The west wants to hurt Russia's economy, Russia's economy is made up of individuals.
The west's objective is to limit Russia's ability to wage war, do you have another suggestion on how to do this?
I'm an individual in "The West" and I don't want to hurt Russia's economy, or Russian individuals. It isn't my objective, and it isn't the objective of many other intelligent, moral people who both oppose collective punishment and reject warmongering whether it comes from NATO, Russia or anywhere else.
If Github and other private organizations and companies want to act as proxies for the US government, NATO and the US military then they ought to expect to be treated as such.
You seem to be arguing as though I said the west's objective was to hurt Russia's economy and Russian individuals. I believe those are only means to an end, those are not the ultimate objective.
The west's objective is to limit Russia's ability to wage war.
The real question is (again): Do you believe limiting Russia's ability to wage war is a worthy goal? If so, how would you suggest doing so?
>> they ought to expect to be treated as such
but they already are (https://www.theguardian.com/world/2022/mar/21/russia-bans-fa...). I mean Russia is not the only country to do this, but companies are typically considered to be in cahoots with the their hosting country. Which makes sense because in order to operate within a country you have to "abide by the law" (which can and does often include sharing data).
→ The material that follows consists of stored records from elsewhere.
theorem State.writeBack_kept (s : State) (id : Nat) (t : Tobj) (r : Region) : Kept s (State.writeBack s id t r) := by
  unfold State.writeBack
  repeat' first
    | with_reducible rfl
    | with_reducible assumption
    | with_reducible refine ite_kept ?_ ?_
    | with_reducible refine ite_fst_kept ?_ ?_
    | dsimp only
    | (with_reducible refine kept_vault ?_; simp only [↓State.mk_vault]; simp only [pending_vault, time_vault, patch_vault, nextPatch_vault, copyA_vault, copyB_vault, update_vault, mem_vault, Vault.eta]; with_reducible refine vault_kept ?_)
    | with_reducible refine (State.updTobj_kept ..).of ?_
    | with_reducible refine (State.charge_kept ..).of ?_
    | with_reducible refine (State.bump_kept ..).of ?_

theorem finTobjFlush_kept (c : Cmd) (s : State) : Kept s (finTobjFlush c s) := by
  unfold finTobjFlush
  repeat' first
    | with_reducible rfl
    | with_reducible assumption
    | with_reducible refine ite_kept ?_ ?_
    | with_reducible refine ite_fst_kept ?_ ?_
    | dsimp only
    | (with_reducible refine kept_vault ?_; simp only [↓State.mk_vault]; simp only [pending_vault, time_vault, patch_vault, nextPatch_vault, copyA_vault, copyB_vault, update_vault, mem_vault, Vault.eta]; with_reducible refine vault_kept ?_)
    | with_reducible refine (State.writeBack_kept ..).of ?_
    | with_reducible refine (State.updTobj_kept ..).of ?_
    | with_reducible refine (State.commit_kept ..).of ?_
    | split

theorem undoTobjFlush_kept (c : Cmd) (s : State) : Kept s (undoTobjFlush c s) := by
  unfold undoTobjFlush
  repeat' first
    | with_reducible rfl
    | with_reducible assumption
    | with_reducible refine ite_kept ?_ ?_
    | with_reducible refine ite_fst_kept ?_ ?_
    | dsimp only
    | (with_reducible refine kept_vault ?_; simp only [↓State.mk_vault]; simp only [pending_vault, time_vault, patch_vault, nextPatch_vault, copyA_vault, copyB_vault, update_vault, mem_vault, Vault.eta]; with_reducible refine vault_kept ?_)
    | with_reducible refine (State.updHome_kept ..).of ?_
    | with_reducible refine (State.updTobj_kept ..).of ?_
    | split

theorem hTobjEvict_kept (c : Cmd) (s : State) : Kept s (hTobjEvict c s).1 := by
  unfold hTobjEvict
  repeat' first
    | with_reducible rfl
    | with_reducible assumption
    | with_reducible refine ite_kept ?_ ?_
    | with_reducible refine ite_fst_kept ?_ ?_
    | dsimp only
    | (with_reducible refine kept_vault ?_; simp only [↓State.mk_vault]; simp only [pending_vault, time_vault, patch_vault, nextPatch_vault, copyA_vault, copyB_vault, update_vault, mem_vault, Vault.eta]; with_reducible refine vault_kept ?_)
    | with_reducible refine (State.beginDrain_kept ..).of ?_
    | with_reducible refine (State.updTobj_kept ..).of ?_
    | with_reducible refine (State.updCmd_kept ..).of ?_
    | split

theorem undoTobjEvict_kept (c : Cmd) (s : State) : Kept s (undoTobjEvict c s) := by
  unfold undoTobjEvict
  repeat' first
    | with_reducible rfl
    | with_reducible assumption
    | with_reducible refine ite_kept ?_ ?_
    | with_reducible refine ite_fst_kept ?_ ?_
    | dsimp only
    | (with_reducible refine kept_vault ?_; simp only [↓State.mk_vault]; simp only [pending_vault, time_vault, patch_vault, nextPatch_vault, copyA_vault, copyB_vault, update_vault, mem_vault, Vault.eta]; with_reducible refine vault_kept ?_)
    | with_reducible refine (State.updHome_kept ..).of ?_
    | with_reducible refine (State.updTobj_kept ..).of ?_
    | split

theorem finTobjEvict_kept (c : Cmd) (s : State) : Kept s (finTobjEvict c s) := by
  unfold finTobjEvict
  repeat' first
    | with_reducible rfl
    | with_reducible assumption
    | with_reducible refine ite_kept ?_ ?_
    | with_reducible refine ite_fst_kept ?_ ?_
    | dsimp only
    | (with_reducible refine kept_vault ?_; simp only [↓State.mk_vault]; simp only [pending_vault, time_vault, patch_vault, nextPatch_vault, copyA_vault, copyB_vault, update_vault, mem_vault, Vault.eta]; with_reducible refine vault_kept ?_)
    | with_reducible refine (undoTobjEvict_kept ..).of ?_
    | with_reducible refine (State.complete_kept ..).of ?_
    | with_reducible refine (State.writeBack_kept ..).of ?_
    | with_reducible refine (State.commit_kept ..).of ?_
    | with_reducible refine (State.dropRegion_kept ..).of ?_
    | with_reducible refine (State.updTobj_kept ..).of ?_
    | split

theorem hTobjDestroy_kept (c : Cmd) (s : State) : Kept s (hTobjDestroy c s).1 := by
  unfold hTobjDestroy
  repeat' first
    | with_reducible rfl
    | with_reducible assumption
    | with_reducible refine ite_kept ?_ ?_
    | with_reducible refine ite_fst_kept ?_ ?_
    | dsimp only
    | (with_reducible refine kept_vault ?_; simp only [↓State.mk_vault]; simp only [pending_vault, time_vault, patch_vault, nextPatch_vault, copyA_vault, copyB_vault, update_vault, mem_vault, Vault.eta]; with_reducible refine vault_kept ?_)
    | split

theorem hTobjQuery_kept (c : Cmd) (s : State) : Kept s (hTobjQuery c s).1 := by
  unfold hTobjQuery
  repeat' first
    | with_reducible rfl
    | with_reducible assumption
    | with_reducible refine ite_kept ?_ ?_
    | with_reducible refine ite_fst_kept ?_ ?_
    | dsimp only
    | (with_reducible refine kept_vault ?_; simp only [↓State.mk_vault]; simp only [pending_vault, time_vault, patch_vault, nextPatch_vault, copyA_vault, copyB_vault, update_vault, mem_vault, Vault.eta]; with_reducible refine vault_kept ?_)
    | split

theorem State.updWpkg_kept (s : State) (n : Nat) (f : Wpkg → Wpkg) : Kept s (State.updWpkg s n f) := by
  unfold State.updWpkg
  repeat' first
    | with_reducible rfl
    | with_reducible assumption
    | with_reducible refine ite_kept ?_ ?_
    | with_reducible refine ite_fst_kept ?_ ?_
    | dsimp only
    | (with_reducible refine kept_vault ?_; simp only [↓State.mk_vault]; simp only [pending_vault, time_vault, patch_vault, nextPatch_vault, copyA_vault, copyB_vault, update_vault, mem_vault, Vault.eta]; with_reducible refine vault_kept ?_)
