theorem hDomConfig_kept (c : Cmd) (s : State) : Kept s (hDomConfig c s).1 := by
  unfold hDomConfig
  refine withPb_kept _ _ _ ?_ _ _
  intro c bs s
  repeat' first
    | with_reducible rfl
    | with_reducible assumption
    | with_reducible refine ite_kept ?_ ?_
    | with_reducible refine ite_fst_kept ?_ ?_
    | dsimp only
    | (with_reducible refine kept_vault ?_; simp only [↓State.mk_vault]; simp only [pending_vault, time_vault, patch_vault, nextPatch_vault, copyA_vault, copyB_vault, update_vault, mem_vault, Vault.eta]; with_reducible refine vault_kept ?_)
    | with_reducible refine (State.restartPorts_kept ..).of ?_

theorem State.formDomain_kept (s : State) (d : Domain) : Kept s (State.formDomain s d) := by
  unfold State.formDomain
  repeat' first
    | with_reducible rfl
    | with_reducible assumption
    | with_reducible refine ite_kept ?_ ?_
    | with_reducible refine ite_fst_kept ?_ ?_
    | dsimp only
    | (with_reducible refine kept_vault ?_; simp only [↓State.mk_vault]; simp only [pending_vault, time_vault, patch_vault, nextPatch_vault, copyA_vault, copyB_vault, update_vault, mem_vault, Vault.eta]; with_reducible refine vault_kept ?_)
    | with_reducible refine (State.updPort_kept ..).of ?_
    | with_reducible refine (Emit.range_kept ..).of ?_
    | (with_reducible refine (foldl_kept ?_ _ _).of ?_ <;> try intro _ _)

theorem finDomConfig_kept (o : BgFind) (c : Cmd) (s : State) : Kept s (finDomConfig o c s) := by
  unfold finDomConfig
  repeat' first
    | with_reducible rfl
    | with_reducible assumption
    | with_reducible refine ite_kept ?_ ?_
    | with_reducible refine ite_fst_kept ?_ ?_
    | dsimp only
    | (with_reducible refine kept_vault ?_; simp only [↓State.mk_vault]; simp only [pending_vault, time_vault, patch_vault, nextPatch_vault, copyA_vault, copyB_vault, update_vault, mem_vault, Vault.eta]; with_reducible refine vault_kept ?_)
    | with_reducible refine (State.complete_kept ..).of ?_
    | with_reducible refine (State.formDomain_kept ..).of ?_

theorem State.leaveDomain_kept (s : State) : Kept s (State.leaveDomain s) := by
  unfold State.leaveDomain
  repeat' first
    | with_reducible rfl
    | with_reducible assumption
    | with_reducible refine ite_kept ?_ ?_
    | with_reducible refine ite_fst_kept ?_ ?_
    | dsimp only
    | (with_reducible refine kept_vault ?_; simp only [↓State.mk_vault]; simp only [pending_vault, time_vault, patch_vault, nextPatch_vault, copyA_vault, copyB_vault, update_vault, mem_vault, Vault.eta]; with_reducible refine vault_kept ?_)

theorem hDomLeave_kept (c : Cmd) (s : State) : Kept s (hDomLeave c s).1 := by
  unfold hDomLeave
  repeat' first
    | with_reducible rfl
    | with_reducible assumption
    | with_reducible refine ite_kept ?_ ?_
    | with_reducible refine ite_fst_kept ?_ ?_
    | dsimp only
    | (with_reducible refine kept_vault ?_; simp only [↓State.mk_vault]; simp only [pending_vault, time_vault, patch_vault, nextPatch_vault, copyA_vault, copyB_vault, update_vault, mem_vault, Vault.eta]; with_reducible refine vault_kept ?_)
    | with_reducible refine (State.leaveDomain_kept ..).of ?_
    | split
That’s a poetic sentiment but by your own logic you won’t hurt those employees at Github so what do they care about your poetic sentiment?
Taking action against those companies is taking action against people with families.
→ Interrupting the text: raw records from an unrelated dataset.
theorem State.takeChunk_kept (p die q : Nat) (ch : Chunk) (s : State) : Kept s (State.takeChunk p die q ch s) := by
  unfold State.takeChunk
  repeat' first
    | with_reducible rfl
    | with_reducible assumption
    | with_reducible refine ite_kept ?_ ?_
    | with_reducible refine ite_fst_kept ?_ ?_
    | dsimp only
    | (with_reducible refine kept_vault ?_; simp only [↓State.mk_vault]; simp only [pending_vault, time_vault, patch_vault, nextPatch_vault, copyA_vault, copyB_vault, update_vault, mem_vault, Vault.eta]; with_reducible refine vault_kept ?_)
    | with_reducible refine (State.takeForward_kept ..).of ?_
    | with_reducible refine (State.collMismatch_kept ..).of ?_
    | with_reducible refine (Emit.stage_kept ..).of ?_
    | with_reducible refine (State.collFault_kept ..).of ?_
    | with_reducible refine (State.updCq_kept ..).of ?_
    | with_reducible refine (State.answer_kept ..).of ?_
    | with_reducible refine (State.digestError_kept ..).of ?_
    | with_reducible refine (State.digest_kept ..).of ?_
    | with_reducible refine (State.collProgress_kept ..).of ?_
    | with_reducible refine (State.takeItems_kept (by with_reducible assumption)).of ?_
    | split

theorem State.updFwd_kept (s : State) (k : Nat) (f : Fwd → Fwd) : Kept s (State.updFwd s k f) := by
  unfold State.updFwd
  repeat' first
    | with_reducible rfl
    | with_reducible assumption
    | with_reducible refine ite_kept ?_ ?_
    | with_reducible refine ite_fst_kept ?_ ?_
    | dsimp only
    | (with_reducible refine kept_vault ?_; simp only [↓State.mk_vault]; simp only [pending_vault, time_vault, patch_vault, nextPatch_vault, copyA_vault, copyB_vault, update_vault, mem_vault, Vault.eta]; with_reducible refine vault_kept ?_)

theorem State.chunkAnswered_kept (s : State) (p die q : Nat) (ch : Chunk) : Kept s (State.chunkAnswered s p die q ch) := by
  unfold State.chunkAnswered
  repeat' first
    | with_reducible rfl
    | with_reducible assumption
    | with_reducible refine ite_kept ?_ ?_
    | with_reducible refine ite_fst_kept ?_ ?_
    | dsimp only
    | (with_reducible refine kept_vault ?_; simp only [↓State.mk_vault]; simp only [pending_vault, time_vault, patch_vault, nextPatch_vault, copyA_vault, copyB_vault, update_vault, mem_vault, Vault.eta]; with_reducible refine vault_kept ?_)
    | with_reducible refine (State.putChunk_kept ..).of ?_
    | with_reducible refine (State.updFwd_kept ..).of ?_
    | with_reducible refine (State.updCq_kept ..).of ?_
    | split
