/-! ### setClaim -/

@[simp] theorem State.setClaim_pending (s : State) (die i : Nat) (v : Claim) : (s.setClaim die i v).pending = s.pending := rfl
@[simp] theorem State.setClaim_time (s : State) (die i : Nat) (v : Claim) : (s.setClaim die i v).time = s.time := rfl
@[simp] theorem State.setClaim_ftAdj (s : State) (die i : Nat) (v : Claim) : (s.setClaim die i v).ftAdj = s.ftAdj := rfl
@[simp] theorem State.setClaim_ftTenths (s : State) (die i : Nat) (v : Claim) : (s.setClaim die i v).ftTenths = s.ftTenths := rfl
@[simp] theorem State.setClaim_fresh (s : State) (die i : Nat) (v : Claim) : (s.setClaim die i v).fresh = s.fresh := rfl
@[simp] theorem State.setClaim_mem (s : State) (die i : Nat) (v : Claim) : (s.setClaim die i v).mem = s.mem := rfl
@[simp] theorem State.setClaim_poison (s : State) (die i : Nat) (v : Claim) : (s.setClaim die i v).poison = s.poison := rfl
@[simp] theorem State.setClaim_host (s : State) (die i : Nat) (v : Claim) : (s.setClaim die i v).host = s.host := rfl
@[simp] theorem State.setClaim_ctxs (s : State) (die i : Nat) (v : Claim) : (s.setClaim die i v).ctxs = s.ctxs := rfl
@[simp] theorem State.setClaim_cores (s : State) (die i : Nat) (v : Claim) : (s.setClaim die i v).cores = s.cores := rfl
@[simp] theorem State.setClaim_tiles (s : State) (die i : Nat) (v : Claim) : (s.setClaim die i v).tiles = s.tiles := rfl
@[simp] theorem State.setClaim_sems (s : State) (die i : Nat) (v : Claim) : (s.setClaim die i v).sems = s.sems := rfl
@[simp] theorem State.setClaim_signals (s : State) (die i : Nat) (v : Claim) : (s.setClaim die i v).signals = s.signals := rfl
@[simp] theorem State.setClaim_parts (s : State) (die i : Nat) (v : Claim) : (s.setClaim die i v).parts = s.parts := rfl
@[simp] theorem State.setClaim_qps (s : State) (die i : Nat) (v : Claim) : (s.setClaim die i v).qps = s.qps := rfl
@[simp] theorem State.setClaim_launches (s : State) (die i : Nat) (v : Claim) : (s.setClaim die i v).launches = s.launches := rfl
@[simp] theorem State.setClaim_nextLaunch (s : State) (die i : Nat) (v : Claim) : (s.setClaim die i v).nextLaunch = s.nextLaunch := rfl
@[simp] theorem State.setClaim_images (s : State) (die i : Nat) (v : Claim) : (s.setClaim die i v).images = s.images := rfl
@[simp] theorem State.setClaim_lastImage (s : State) (die i : Nat) (v : Claim) : (s.setClaim die i v).lastImage = s.lastImage := rfl
@[simp] theorem State.setClaim_seqs (s : State) (die i : Nat) (v : Claim) : (s.setClaim die i v).seqs = s.seqs := rfl
@[simp] theorem State.setClaim_regions (s : State) (die i : Nat) (v : Claim) : (s.setClaim die i v).regions = s.regions := rfl
@[simp] theorem State.setClaim_owned (s : State) (die i : Nat) (v : Claim) : (s.setClaim die i v).owned = s.owned := rfl
@[simp] theorem State.setClaim_hsel (s : State) (die i : Nat) (v : Claim) : (s.setClaim die i v).hsel = s.hsel := rfl
@[simp] theorem State.setClaim_grants (s : State) (die i : Nat) (v : Claim) : (s.setClaim die i v).grants = s.grants := rfl
@[simp] theorem State.setClaim_drains (s : State) (die i : Nat) (v : Claim) : (s.setClaim die i v).drains = s.drains := rfl
@[simp] theorem State.setClaim_dies (s : State) (die i : Nat) (v : Claim) : (s.setClaim die i v).dies = s.dies := rfl
@[simp] theorem State.setClaim_chans (s : State) (die i : Nat) (v : Claim) : (s.setClaim die i v).chans = s.chans := rfl
@[simp] theorem State.setClaim_tobjs (s : State) (die i : Nat) (v : Claim) : (s.setClaim die i v).tobjs = s.tobjs := rfl
@[simp] theorem State.setClaim_lastTobj (s : State) (die i : Nat) (v : Claim) : (s.setClaim die i v).lastTobj = s.lastTobj := rfl
@[simp] theorem State.setClaim_wpkgs (s : State) (die i : Nat) (v : Claim) : (s.setClaim die i v).wpkgs = s.wpkgs := rfl
@[simp] theorem State.setClaim_lastWpkg (s : State) (die i : Nat) (v : Claim) : (s.setClaim die i v).lastWpkg = s.lastWpkg := rfl
@[simp] theorem State.setClaim_wwins (s : State) (die i : Nat) (v : Claim) : (s.setClaim die i v).wwins = s.wwins := rfl
@[simp] theorem State.setClaim_flash (s : State) (die i : Nat) (v : Claim) : (s.setClaim die i v).flash = s.flash := rfl
@[simp] theorem State.setClaim_pools (s : State) (die i : Nat) (v : Claim) : (s.setClaim die i v).pools = s.pools := rfl
@[simp] theorem State.setClaim_maps (s : State) (die i : Nat) (v : Claim) : (s.setClaim die i v).maps = s.maps := rfl
@[simp] theorem State.setClaim_mapRoom (s : State) (die i : Nat) (v : Claim) : (s.setClaim die i v).mapRoom = s.mapRoom := rfl
@[simp] theorem State.setClaim_foxes (s : State) (die i : Nat) (v : Claim) : (s.setClaim die i v).foxes = s.foxes := rfl
@[simp] theorem State.setClaim_prims (s : State) (die i : Nat) (v : Claim) : (s.setClaim die i v).prims = s.prims := rfl
@[simp] theorem State.setClaim_mbxs (s : State) (die i : Nat) (v : Claim) : (s.setClaim die i v).mbxs = s.mbxs := rfl
@[simp] theorem State.setClaim_journal (s : State) (die i : Nat) (v : Claim) : (s.setClaim die i v).journal = s.journal := rfl
@[simp] theorem State.setClaim_turn (s : State) (die i : Nat) (v : Claim) : (s.setClaim die i v).turn = s.turn := rfl
@[simp] theorem State.setClaim_cpRst (s : State) (die i : Nat) (v : Claim) : (s.setClaim die i v).cpRst = s.cpRst := rfl
@[simp] theorem State.setClaim_replays (s : State) (die i : Nat) (v : Claim) : (s.setClaim die i v).replays = s.replays := rfl
@[simp] theorem State.setClaim_ready (s : State) (die i : Nat) (v : Claim) : (s.setClaim die i v).ready = s.ready := rfl
@[simp] theorem State.setClaim_patch (s : State) (die i : Nat) (v : Claim) : (s.setClaim die i v).patch = s.patch := rfl
@[simp] theorem State.setClaim_nextPatch (s : State) (die i : Nat) (v : Claim) : (s.setClaim die i v).nextPatch = s.nextPatch := rfl
@[simp] theorem State.setClaim_funcs (s : State) (die i : Nat) (v : Claim) : (s.setClaim die i v).funcs = s.funcs := rfl
@[simp] theorem State.setClaim_pkeys (s : State) (die i : Nat) (v : Claim) : (s.setClaim die i v).pkeys = s.pkeys := rfl
@[simp] theorem State.setClaim_secure (s : State) (die i : Nat) (v : Claim) : (s.setClaim die i v).secure = s.secure := rfl
@[simp] theorem State.setClaim_linkUp (s : State) (die i : Nat) (v : Claim) : (s.setClaim die i v).linkUp = s.linkUp := rfl
@[simp] theorem State.setClaim_sent (s : State) (die i : Nat) (v : Claim) : (s.setClaim die i v).sent = s.sent := rfl
@[simp] theorem State.setClaim_bars (s : State) (die i : Nat) (v : Claim) : (s.setClaim die i v).bars = s.bars := rfl
@[simp] theorem State.setClaim_runs (s : State) (die i : Nat) (v : Claim) : (s.setClaim die i v).runs = s.runs := rfl
@[simp] theorem State.setClaim_stepLogs (s : State) (die i : Nat) (v : Claim) : (s.setClaim die i v).stepLogs = s.stepLogs := rfl
@[simp] theorem State.setClaim_bounds (s : State) (die i : Nat) (v : Claim) : (s.setClaim die i v).bounds = s.bounds := rfl
@[simp] theorem State.setClaim_copies (s : State) (die i : Nat) (v : Claim) : (s.setClaim die i v).copies = s.copies := rfl
@[simp] theorem State.setClaim_posted (s : State) (die i : Nat) (v : Claim) : (s.setClaim die i v).posted = s.posted := rfl
@[simp] theorem State.setClaim_pass0 (s : State) (die i : Nat) (v : Claim) : (s.setClaim die i v).pass0 = s.pass0 := rfl
@[simp] theorem State.setClaim_health (s : State) (die i : Nat) (v : Claim) : (s.setClaim die i v).health = s.health := rfl
@[simp] theorem State.setClaim_ports (s : State) (die i : Nat) (v : Claim) : (s.setClaim die i v).ports = s.ports := rfl
@[simp] theorem State.setClaim_outbox (s : State) (die i : Nat) (v : Claim) : (s.setClaim die i v).outbox = s.outbox := rfl
@[simp] theorem State.setClaim_lanes (s : State) (die i : Nat) (v : Claim) : (s.setClaim die i v).lanes = s.lanes := rfl
@[simp] theorem State.setClaim_domain (s : State) (die i : Nat) (v : Claim) : (s.setClaim die i v).domain = s.domain := rfl
@[simp] theorem State.setClaim_twin (s : State) (die i : Nat) (v : Claim) : (s.setClaim die i v).twin = s.twin := rfl
@[simp] theorem State.setClaim_fabs (s : State) (die i : Nat) (v : Claim) : (s.setClaim die i v).fabs = s.fabs := rfl
@[simp] theorem State.setClaim_cqs (s : State) (die i : Nat) (v : Claim) : (s.setClaim die i v).cqs = s.cqs := rfl
@[simp] theorem State.setClaim_fwds (s : State) (die i : Nat) (v : Claim) : (s.setClaim die i v).fwds = s.fwds := rfl
@[simp] theorem State.setClaim_snaps (s : State) (die i : Nat) (v : Claim) : (s.setClaim die i v).snaps = s.snaps := rfl
@[simp] theorem State.setClaim_fsnaps (s : State) (die i : Nat) (v : Claim) : (s.setClaim die i v).fsnaps = s.fsnaps := rfl
@[simp] theorem State.setClaim_mode (s : State) (die i : Nat) (v : Claim) : (s.setClaim die i v).mode = s.mode := rfl
@[simp] theorem State.setClaim_pages (s : State) (die i : Nat) (v : Claim) : (s.setClaim die i v).pages = s.pages := rfl
@[simp] theorem State.setClaim_iris (s : State) (die i : Nat) (v : Claim) : (s.setClaim die i v).iris = s.iris := rfl
@[simp] theorem State.setClaim_icores (s : State) (die i : Nat) (v : Claim) : (s.setClaim die i v).icores = s.icores := rfl
@[simp] theorem State.setClaim_board (s : State) (die i : Nat) (v : Claim) : (s.setClaim die i v).board = s.board := rfl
The wartime speculative industrial march we’ve “civilized” has externalized a lot of real cost on others. You materially profit from it but if you just say you hate it it’s cool, you’re good?
This circular hustle for higher mindedness when all people are right at the same point in human existence, discovery, logic, is exhausting. Take real steps, stop buying crap, stop driving, stop generating mess for the future, stop hustling for nation state scrip.
Soaking up the material wealth and externalizing the problem as “those others” is old. Everyone hates “the bubble” but we refuse to pop it.
> Why would a random dev guy suffer from his/her government actions.
It's hard to keep the facts in order in these days, so just saying:
The action that dev likely suffer from is from a foreign and not his/her government.
And regardless what you and I think, those (and many of the in long past years) sanctions are violating public international law.
What would be interesting thought if there are examples in human history where sanctions have stopped a war. Most of them are done without good examples nor any scientific base it seems, but what do I know?
" I don't know if this is a good thing."
It is. The whole internet shall be like this. Available only for members. Or as Bruce Lee put it in his movies "This park is forbidden for Chinese or dogs". But they shall not stop talking about democracy and freedom. As an () president put it: It feels good doing it.
Well, by supporting their economy, you would be supporting ongoing genocide. We are at (proxy/economic) war with them. It sucks. At least they aren’t in Ukraine.
Your devs could consider fleeing Russia. It’s gotten harder in the last month, but may still be possible, depending on their financial means. Demographic trends suggest most people that could leave did over the last few decades. That option sucks too.
If they want to blame someone, they should blame Putin.
Fleeing a country while you have a family, friends, culture and your entire life there. Isn't quite a small step to leave a country. Hardly anyone wants to move.
there is no proven genocide yet. calm your horses
Luckily the article links its sources, so we can see that "some individual developers" is one guy on twitter who later said he is unblocked again and claims it was related to sanctions against his former employer. Would be interesting to see if people currently working for the sanctioned banks are affected. Investigative journalism instead of regurgitating blogs and tweets. Maybe i am too harsh, it is good some people translate russian sources.
More interesting is is the side note about GitHub enforcing the crimea sanctions from 2014 (still ongoing) that prohibit, among other things, the export of goods, technology, or services to the Crimea region of Ukraine. It seems that crimea nowadays only has two backbone providers, both routing through russia. https://hal.archives-ouvertes.fr/hal-03100247/
Looking at how this could affect civilians in the crimea region it seems their primary problems are ethnic cleansing and oppression of opposition, not access to american services.
People are always looking for an excuse to hate "the others". We will always find new groups of people to label as "the others". For now it's the Russians, so we cheer on anybody who is also against the others.
All countries should see using foreign online services as a national security threat and ban them outright. China was right al along with the Great Firewall. They still allow GitHub as of now though.